/-- The defaults that depend on the cooling class (R550, R554). -/
def setClass (c : Nat) (s : State) : State :=
  let s := (List.range 8).foldl (fun s n => s.setNum 0x2002 (n + 1) (min 700 (classRail c))) s
  (s.setNum 0x2001 4 c).setNum 0x2005 1 (if c = 0 then 95 else 100)

/-- Step 5: the board record is mirrored, and sets the defaults named in R528 and R525 (R529, R533). -/
def mirrorBoard (b : Board) (s : State) : State :=
  let r := readBoard b
  let l := r.1
  let s := s.setOct 0x7000 2 l
  match r.2 with
  | none =>
    let s := (((s.setNum 0x7000 1 1).setNum 0x7001 1 (fieldOf l 16 2)).setNum 0x7001 2 (fieldOf l 18 1)).setNum 0x7001 3 (fieldOf l 19 1)
    let s := (s.setNum 0x7001 4 (fieldOf l 24 3)).setOct 0x7001 5 (sliceOf l 28 16)
    let s := ((s.setNum 0x3010 1 (fieldOf l 8 8)).setNum 0x1111 1 (fieldOf l 20 1)).setNum 0x1111 2 (fieldOf l 21 1)
    setClass (fieldOf l 18 1) ((s.setOct 0x5406 1 (sliceOf l 44 48)).setOct 0x5406 2 (sliceOf l 92 48))
  | some cause =>
    let s := (s.setNum 0x7000 1 (if cause = 0 then 0 else 2)).setNum 0x7001 2 0xFF
    setClass 0 (post 0x7001 (src 0 0) 0x1F [(1, cause)] (s.setNum 0x7001 3 0xFF))

/-- A rejected bank: reported, and its cause kept in SEC_BOOT_STATUS (R518, R532). -/
def rejectBank (type bank cause : Nat) (s : State) : State :=
  let v := s.num 0x5400 2
  let v := if type = 1 then v % 2 ^ 24 + cause * 2 ^ 24 else v - bits v 23 16 * 2 ^ 16 + cause * 2 ^ 16
  post 0x5401 (src 0 2) 0x1F [(1, type), (1, bank), (1, cause)] (s.setNum 0x5400 2 v)

/-- Step 4: the security engine derives its keys and issues the alias certificate; the identity of the part is as its fuses and the accepted
MC image give it (R522, R531). -/
def setIdentity (digest : List Byte) (svn : Nat) (s : State) : State :=
  let f := s.fuses
  let id := Config.identityKey f.secret
  let alias_ := Config.aliasKey f.secret digest
  let s := (s.setOct 0x1000 3 (sliceOf f.serial 0 16)).setOct 0x1001 1 f.deviceCert
  let s := ((s.setOct 0x1001 2 (sha384 f.deviceCert)).setOct 0x1001 3 f.rootCert).setOct 0x1001 4 (Config.aliasCert id alias_ digest svn)
  let s := (s.setOct 0x1115 1 (sliceOf (lget [] f.macs 0) 0 6)).setOct 0x1115 2 (sliceOf (lget [] f.macs 1) 0 6)
  { s with pwr := { s.pwr with aliasMade := true, identityKey := id, aliasKey := alias_ } }

/-- The MC image of a bank runs: its identity objects (R518, R531). -/
def runMc (bank : Nat) (head : List Byte) (s : State) : State :=
  let d := sliceOf head 40 48
  let s := ((s.setNum 0x1002 1 (fieldOf head 8 4)).setNum 0x1002 2 bank).setOct 0x1002 3 d
  setIdentity d (fieldOf head 6 1) { s with pwr := { s.pwr with mcSlot := fieldOf head 5 1, mcSvn := fieldOf head 6 1 } }

/-- Step 6: the dictionary opens and the settings hold begins (R500). The enables of the tensor dies stand at every die until
their self-tests; every cluster is off. -/
def openDictionary (s : State) : State :=
  let s := (List.range 72).foldl (fun s h => s.setNum 0x6002 (h + 1) 0xFF) (s.setNum 0x3C00 2 0xFF)
  refreshCamip 1 (refreshCamip 0 { s with pwr := { s.pwr with opened := true } })

/-- PWR_LAST_FAULT and PWR_PREV_FAULT (R537, R554). -/
def reportFault (s : State) : State :=
  let v := s.pwr.latched * 2 ^ 24 + s.pwr.latchedSource * 2 ^ 12
  let s := s.setNum 0x2011 1 v
  if s.pwr.faulted ∧ s.pwr.latched ≠ 0 then post 0x2005 (src 0 1) 0x1F [(4, v)] s else s

/-- The MC runs from the image at a flash offset, and boot goes on to the hold. -/
def bootFrom (b : Board) (bank : Nat) (s : State) : State :=
  openDictionary (reportFault (mirrorBoard b (runMc bank (bankHead b.flash 1 bank) s)))

/-- An MC image whose form is good is loaded into the SRAM of the MC, before it is verified (R516). -/
def loadMc (b : Flash) (bank : Nat) (s : State) : State :=
  match bankOffset b 1 bank with
  | none => s
  | some o => if imageFormOk 1 (imageHead b o) then { s with pwr := { s.pwr with mcSram := imagePayload b o } } else s

/-- Step 3 for one bank: its cause, of the copy in the SRAM, 0 when it is accepted. -/
def mcCause (s : State) (b : Flash) (bank : Nat) : Nat := bankCause s.fuses b 1 0 bank s.pwr.mcSram

/-- Step 3: bank A, and bank B only when A is rejected; with neither, the boot stops on the BSTAT pins (R511, R518, R578). -/
def bootMc (b : Board) (s : State) : State :=
  let s := loadMc b.flash 0 s
  let a := mcCause s b.flash 0
  if a = 0 then bootFrom b 0 s
  else
    let s := loadMc b.flash 1 (rejectBank 1 0 a s)
    let c := mcCause s b.flash 1
    if c = 0 then bootFrom b 1 s
    else
      let s := rejectBank 1 1 c s
      { s with pwr := { s.pwr with bstat1 := true } }

/-- Step 2: the IOD domains are ON, PCIE_SPLIT is sampled and the time counter takes its reference (R576, R577). -/
def iodUp (b : Board) (s : State) : State :=
  let s := { offState s with tim := { now := 0, started := sourceOf b.timeref b.refclk != 0, timeref := b.timeref, refclk := b.refclk } }
  let s := { s with pwr := { s.pwr with on := true, board := b } }
  let s := (upTo 66 4).foldl (fun s d => s.setDomain d 2) s
  (s.setNum 0x2C00 1 (b2n b.split)).setNum 0x6003 2 (sourceOf b.timeref b.refclk)

/-- The boot (R506): an IOD that fails the boot ROM's own check reads no image (R578). -/
def boot (b : Board) (s : State) : State :=
  let s := iodUp b s
  let s := if b.iodOk then bootMc b s else { s with pwr := { s.pwr with bstat1 := true, bstat0 := true } }
  { s with pwr := { s.pwr with faulted := false } }

/-- EN is high: the package starts if the input is good and the rest interval has ended (R535, R579). -/
def raiseEn (b : Board) (s : State) : State :=
  if s.pwr.on then s
  else
    let s := { s with pwr := { s.pwr with en := true, vinMv := b.vinMv } }
    if s.pwr.restDone ∧ 36000 ≤ b.vinMv then boot b s else s

/-- POWER_UP (R579). DEDUCED: log entry 47. DESIGN CHOICE: log entry 110. -/
def execPowerUp (board : Board) (s : State) : Host.Outcome State Fault Refusal := forUnit true (raiseEn board s)

/-- The rest interval ends: with EN still high the package starts (R579). -/
def restEnds (b : Board) (s : State) : State :=
  if s.pwr.resting then
    let s := { s with pwr := { s.pwr with resting := false, restDone := true } }
    if s.pwr.en then raiseEn b s else s
  else s

/-- REST_INTERVAL_EXPIRY (R579). -/
def execRestIntervalExpiry (board : Board) (s : State) : Host.Outcome State Fault Refusal := forUnit true (restEnds board s)

/-! ### The end of the hold -/

/-- The hold ends, 2 REPLAYED or 3 EXPIRED, and memory initialisation is commanded if it was not (R500, R507). -/
def endHold (v : Nat) (s : State) : State :=
  let s := s.setNum 0x1101 3 v
  let s := if s.num 0x5400 1 = 1 then s.setNum 0x5400 1 2 else s
  { s with dict := { s.dict with memInit := true } }

/-- DICT_HOLD_MS has passed. -/
def holdExpires (s : State) : State :=
  if s.pwr.opened ∧ timeRuns s ∧ !holdEnded s then post 0x1005 (src 0 0) 0x1F [(4, s.dict.holdWrites)] (endHold 3 s) else s

/-- SETTINGS_HOLD_EXPIRY (R500). -/
def execSettingsHoldExpiry (s : State) : Host.Outcome State Fault Refusal := forUnit true (holdExpires s)

/-! ### The core image and the handoff -/

/-- LD_PRESENT and the other facts of the handoff block (R418). -/
def handoffBlock (s : State) (base bytes : Nat) : List Byte :=
  let mem := maskOf ((List.range 8).filter fun n => s.memState n == 2)
  let ld := b2n (s.pwr.selftestOk.contains (.ld 0)) + 2 * b2n (s.pwr.selftestOk.contains (.ld 1))
  let host := b2n (linkState s 0 != 0 || linkState s 1 != 0)
  let w1 := s.num 0x3C00 1 * 2 ^ 56 + mem * 2 ^ 48 + s.num 0x6000 1 % 4 * 2 ^ 46 + ld * 2 ^ 44 + s.merr.effG % 256 * 2 ^ 36
    + s.timeSource % 4 * 2 ^ 34 + host * 2 ^ 33
  leBytes 8 (0x48385651 * 2 ^ 32 + 0x00010000 + 64) ++ leBytes 8 w1 ++ leBytes 8 base ++ leBytes 8 bytes ++ leBytes 8 0x1000
    ++ leBytes 8 s.tim.now ++ List.replicate 16 0

/-- The devicetree that the MC writes: at most 60 KiB (R519); its bytes are the MC firmware's. -/
def writeTree (s : State) : State :=
  let r := s.draw
  (tryWrite 0x1000 ((Config.devicetree r.1).take 61440) r.2).2

/-- The core image of a bank has been accepted: handoff block, devicetree, identity, and the boot hart starts when it may (R418, R506,
R519). -/
def handOff (b : Flash) (bank : Nat) (s : State) : State :=
  let h := bankHead b 2 bank
  let base := fieldOf h 16 8
  let s := (tryWrite 0 (handoffBlock s base (fieldOf h 32 8)) s).2
  let s := writeTree s
  let s := ((s.setNum 0x1002 4 (fieldOf h 8 4)).setNum 0x1002 5 bank).setOct 0x1002 6 (sliceOf h 40 48)
  startBoot { s with pwr := { s.pwr with coreSlot := fieldOf h 5 1, coreSvn := fieldOf h 6 1, handoff := some (base + fieldOf h 24 8) } }

/-- An image whose form and range are good has been written to its destination before it is verified (R516). -/
def loadBank (b : Flash) (top bank : Nat) (s : State) : State :=
  match bankOffset b 2 bank with
  | none => s
  | some o =>
    let h := imageHead b o
    if imageFormOk 2 h ∧ imageRangeOk top h then (tryWrite (fieldOf h 16 8) (imagePayload b o) s).2 else s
* * *
* _DIRECTIONS_
Word for word, set down the lines from the beginning of the records through the line that holds "(s.setNum 0x2001 4". Leave out the rest.

* _ANSWER BELOW_
/-- The defaults that depend on the cooling class (R550, R554). -/
def setClass (c : Nat) (s : State) : State :=
  let s := (List.range 8).foldl (fun s n => s.setNum 0x2002 (n + 1) (min 700 (classRail c))) s
  (s.setNum 0x2001 4 c).setNum 0x2005 1 (if c = 0 then 95 else 100)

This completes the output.